Out here, on these waters, stories like hers are not rare; they are the very reason this space exists. At the centre of it all is a man who saw possibility where others saw privilege.
From just three boats to producing 86 national champions, Suheim Sheikh has quietly built one of India’s most transformative sporting ecosystems, grounded in dignity, driven by discipline, and defined by access and excellence.
A journey shaped by water, and a question of access
Long before he became a coach, a mentor, or a changemaker, Suheim Sheikh was simply a boy drawn to water.
“I think pretty early in life I figured I was very fond of water,” he recalls. “Swimming came quite naturally to me.”
What began as curiosity soon turned into exploration. From paddling around Hussain Sagar to learning sailing informally at a local club, his entry into the sport was gradual and almost accidental. By the age of 14, he had already competed in his first national-level event.
But like many such early passions, life intervened. Academics took over, and he moved from Hyderabad Public School to IIT Madras and eventually into a successful corporate career in financial technology, building a company from the ground up over 18 years.
Yet, the memory of sailing and, more importantly, what it represented, stayed with him.
“Sailing was way too expensive. I could barely afford sailing shoes,” he says. “That’s when I understood what inaccessible sports really mean.”
It was a realisation that would shape everything that came next.
When he stepped away from the corporate world, it wasn’t just to return to sailing; it was to solve a problem.
“The quality and talent in the sport were restricted to the rich and to the armed forces. Ordinary children didn’t have access,” he explains. “So I thought, why not remove that barrier?”
That question became the foundation of the Yacht Club of Hyderabad in 2009.
Building more than a club
In the beginning, it was modest with three boats and one motorboat along with a handful of coaches. They started small, but he knew that the idea had clarity and conviction.
/filters:format(webp)/english-betterindia/media/media_files/2026/04/22/suheim-sheikh-2026-04-22-14-54-25.png)
At its core was a simple belief: talent should not depend on affordability.
The early years were experimental. Teams were built gradually, often drawing children from government schools. Then, in 2014, something shifted: the club won its first national championship.
“That’s when we realised we were doing something right,” he says.
What followed was acceleration, not just in performance, but in purpose. Today, the club counts 86 national champions, over 150 international participants across 20 countries, and 28 international medals to its name. But numbers, Sheikh insists, are only part of the story.
As the programme evolved, so did its understanding of what young athletes truly needed.
“It became clear very early that training alone wasn’t enough,” he says.
Nutrition was the first gap they addressed. Many children came from backgrounds where consistent, balanced meals were not guaranteed. So the club built a kitchen, created diet plans, and brought in nutritionists.

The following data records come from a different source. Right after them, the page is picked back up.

theorem keep_freeChan {a0 a1} (h : Keeps s₀ a1) : Keeps s₀ (freeChan a0 a1) := by
  delta freeChan
  extract_lets x0 x1
  have h1 : Keeps s₀ x1 := by
    try subst x1
    repeat' first
      | with_reducible assumption | intro _
      | (with_reducible first | apply keep_clrBit | apply keep_wrf | apply keep_bumpGen | apply keep_ite)
      | split
      | with_reducible refine keep_set ?_ ?_ ?_ ?_ ?_ ?_
      | rfl
      | (with_reducible first | apply memory_put | apply memory_putBytes | apply memory_filter | apply memory_delRange | apply memory_copyRange | apply memory_foldl | apply memory_setRange | apply memory_rowApply | apply memory_unitApply)
      | assumption
  try clear_value x1; try clear_value x0
  repeat' first
    | with_reducible assumption | intro _
    | (with_reducible first | apply keep_clrBit | apply keep_wrf | apply keep_bumpGen | apply keep_ite)
    | split
    | with_reducible refine keep_set ?_ ?_ ?_ ?_ ?_ ?_
    | rfl
    | (with_reducible first | apply memory_put | apply memory_putBytes | apply memory_filter | apply memory_delRange | apply memory_copyRange | apply memory_foldl | apply memory_setRange | apply memory_rowApply | apply memory_unitApply)
    | assumption

theorem keep_orphan {a0 a1} (h : Keeps s₀ a1) : Keeps s₀ (orphan a0 a1) := by
  delta orphan
  extract_lets x0
  have h0 : Keeps s₀ x0 := by
    try subst x0
    repeat' first
      | with_reducible assumption | intro _
      | (with_reducible first | apply keep_when_ | apply keep_modRing | apply keep_modEnt | apply keep_ite)
      | extract_lets | split
      | refine keep_eq2 (by with_reducible assumption) ?_ | refine keep_eq1 (by with_reducible assumption) ?_
  try clear_value x0
  repeat' first
    | with_reducible assumption | intro _
    | (with_reducible first | apply keep_when_ | apply keep_modRing | apply keep_modEnt | apply keep_ite)
    | extract_lets | split
    | refine keep_eq2 (by with_reducible assumption) ?_ | refine keep_eq1 (by with_reducible assumption) ?_

/-! ### Prefix -/

theorem keep_shareWalk {a0 a1 a2} (h : Keeps s₀ a2) : Keeps s₀ (shareWalk a0 a1 a2) := by
  delta shareWalk
  extract_lets x0 x1 x2 x3 x4 x5
  have h2 : Keeps s₀ x2 := by
    try subst x2
    repeat' first
      | with_reducible assumption | intro _
      | (with_reducible first | apply keep_forEach | apply keep_nodeRef | apply keep_modSide | apply keep_setPages | apply keep_modEnt | apply keep_bumpSat | apply keep_wr)
  have h4 : Keeps s₀ x4 := by
    try subst x4
    repeat' first
      | with_reducible assumption | intro _
      | (with_reducible first | apply keep_forEach | apply keep_nodeRef | apply keep_modSide | apply keep_setPages | apply keep_modEnt | apply keep_bumpSat | apply keep_wr)
  have h5 : Keeps s₀ x5 := by
    try subst x5
    repeat' first
      | with_reducible assumption | intro _
      | (with_reducible first | apply keep_forEach | apply keep_nodeRef | apply keep_modSide | apply keep_setPages | apply keep_modEnt | apply keep_bumpSat | apply keep_wr)
  try clear_value x5; try clear_value x4; try clear_value x3; try clear_value x2; try clear_value x1; try clear_value x0
  repeat' first
    | with_reducible assumption | intro _
    | (with_reducible first | apply keep_forEach | apply keep_nodeRef | apply keep_modSide | apply keep_setPages | apply keep_modEnt | apply keep_bumpSat | apply keep_wr)

theorem keep_nodeRoom {a0 a1} (h : Keeps s₀ a1) : Keeps s₀ (nodeRoom a0 a1).2 := by
  delta nodeRoom
  extract_lets x0 x1
  try clear_value x1; try clear_value x0
  repeat' first
    | with_reducible assumption | intro _
    | (with_reducible first | apply keep_allocPage | apply keep_ite | apply keep_ite1 | apply keep_ite2 | apply keep_ite3)
    | extract_lets | split
    | refine keep_eq2 (by with_reducible assumption) ?_ | refine keep_eq1 (by with_reducible assumption) ?_
    | with_reducible refine keep_set ?_ ?_ ?_ ?_ ?_ ?_
    | rfl
    | (with_reducible first | apply memory_put | apply memory_putBytes | apply memory_filter | apply memory_delRange | apply memory_copyRange | apply memory_foldl | apply memory_setRange | apply memory_rowApply | apply memory_unitApply)
    | assumption

theorem keep_insertNode {a0 a1 a2} (h : Keeps s₀ a2) : Keeps s₀ (insertNode a0 a1 a2) := by
  delta insertNode
  extract_lets x0 x1 x2 x3 x4 x5 x6 x7
  have h2 : Keeps s₀ x2.2 := by
    try subst x2
    repeat' first
      | with_reducible assumption | intro _
      | (with_reducible first | apply keep_nodeRoom | apply keep_logEv | apply keep_setBit | apply keep_modNode | apply keep_setPages | apply keep_modSide | apply keep_ite | apply keep_ite1 | apply keep_ite2 | apply keep_ite3)
      | extract_lets | split
      | refine keep_eq2 (by with_reducible assumption) ?_ | refine keep_eq1 (by with_reducible assumption) ?_
  have h3 : Keeps s₀ x3 := by
    try subst x3
    repeat' first
      | with_reducible assumption | intro _
      | (with_reducible first | apply keep_nodeRoom | apply keep_logEv | apply keep_setBit | apply keep_modNode | apply keep_setPages | apply keep_modSide | apply keep_ite | apply keep_ite1 | apply keep_ite2 | apply keep_ite3)
      | extract_lets | split
      | refine keep_eq2 (by with_reducible assumption) ?_ | refine keep_eq1 (by with_reducible assumption) ?_
  try clear_value x7; try clear_value x6; try clear_value x5; try clear_value x3; try clear_value x2; try clear_value x1; try clear_value x0
  repeat' first
    | with_reducible assumption | intro _
    | (with_reducible first | apply keep_nodeRoom | apply keep_logEv | apply keep_setBit | apply keep_modNode | apply keep_setPages | apply keep_modSide | apply keep_ite | apply keep_ite1 | apply keep_ite2 | apply keep_ite3)
    | extract_lets | split
    | refine keep_eq2 (by with_reducible assumption) ?_ | refine keep_eq1 (by with_reducible assumption) ?_

theorem keep_insertPages {r n a} (h : Keeps s₀ a) : Keeps s₀ (insertPages r n a) := by
  induction n generalizing  a with
  | zero => exact h
  | succ n ih =>
    unfold insertPages
    repeat' first
      | with_reducible assumption
      | intro _
      | (with_reducible first | apply ih | apply keep_insertNode)
      | (with_reducible first | apply keep_ite | apply keep_ite2)
      | extract_lets | split
      | refine keep_eq2 (by with_reducible assumption) ?_

theorem keep_pfxPages {b : SMap (List Nat)} {s : State} (h : Keeps s₀ s) : Keeps s₀ { s with pfxPages := b } :=
  h.same rfl rfl rfl rfl rfl rfl rfl rfl ⟨rfl, rfl, rfl⟩ rfl

theorem keep_evictNode {i s} (h : Keeps s₀ s) : Keeps s₀ (evictNode i s) := by
  unfold evictNode
  extract_lets n s1 next s2 s3 s4 s5 used gone s6
  have h2 : Keeps s₀ s2 := keep_forEach (keep_dlyDel h) fun _ _ hs => keep_modNode hs
  have h3 : Keeps s₀ s3 := by
    subst s3
    refine keep_set h2 ?_ ?_ ?_ ?_ ?_
    · intro a b; exact memory_putBytes a _ _
    · intro a b; exact b
    · exact id
    · rfl
    · rfl
  have h4 : Keeps s₀ s4 := keep_ite h3 (keep_freePage h3)
  have h5 : Keeps s₀ s5 := keep_forEach h4 fun _ _ hs => keep_modFree hs
  exact keep_bumpSat (keep_forEach (keep_pfxPages h5) fun _ _ hs => keep_freePage hs)

theorem keep_evictDue {n a} (h : Keeps s₀ a) : Keeps s₀ (evictDue n a) := by
  induction n generalizing  a with
  | zero => exact h
  | succ n ih =>
    unfold evictDue
    repeat' first
      | with_reducible assumption
      | intro _
      | (with_reducible first | apply ih | apply keep_evictNode)
      | (with_reducible first | apply keep_ite | apply keep_ite2)
      | extract_lets | split
      | refine keep_eq2 (by with_reducible assumption) ?_

theorem keep_evictFor {b c n a} (h : Keeps s₀ a) : Keeps s₀ (evictFor b c n a) := by
  induction n generalizing  a with
  | zero => exact h
  | succ n ih =>
    unfold evictFor
    repeat' first
      | with_reducible assumption
      | intro _
      | (with_reducible first | apply ih | apply keep_evictNode)
      | (with_reducible first | apply keep_ite | apply keep_ite2)
      | extract_lets | split
      | refine keep_eq2 (by with_reducible assumption) ?_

/filters:format(webp)/english-betterindia/media/media_files/2026/04/22/suheim-sheikh-2026-04-22-14-55-29.png)
Then came fitness training, physiotherapy, and injury management and eventually, something often overlooked in sport — mental health.
“Sport is always mental,” Sheikh says. “There are pressures at home and at school. So we brought in a psychologist.”
What emerged was not just a training centre but a holistic support system that looked at the child beyond the sport.
“It wasn’t something we planned all at once; we figured it out along the way,” he says.
Even talent identification reflects this philosophy. Instead of selecting only the naturally gifted, the club begins with large groups, sometimes 100 children at a time, and looks for something deeper.
“If grit is there, it overrules everything else,” adds Sheikh.
“I just wanted to prove myself”
For many of the girls at the club, sailing didn’t just introduce a sport. it introduced a sense of direction. Fourteen-year-old Suragani Eswa still remembers how ordinary life felt before she found it.
“My days were like any normal kid. I didn’t really have big goals or a clear direction,” she says.
After losing her father at a young age, it was through her school that she was introduced to the Yacht Club. What followed was a transformation she hadn’t imagined.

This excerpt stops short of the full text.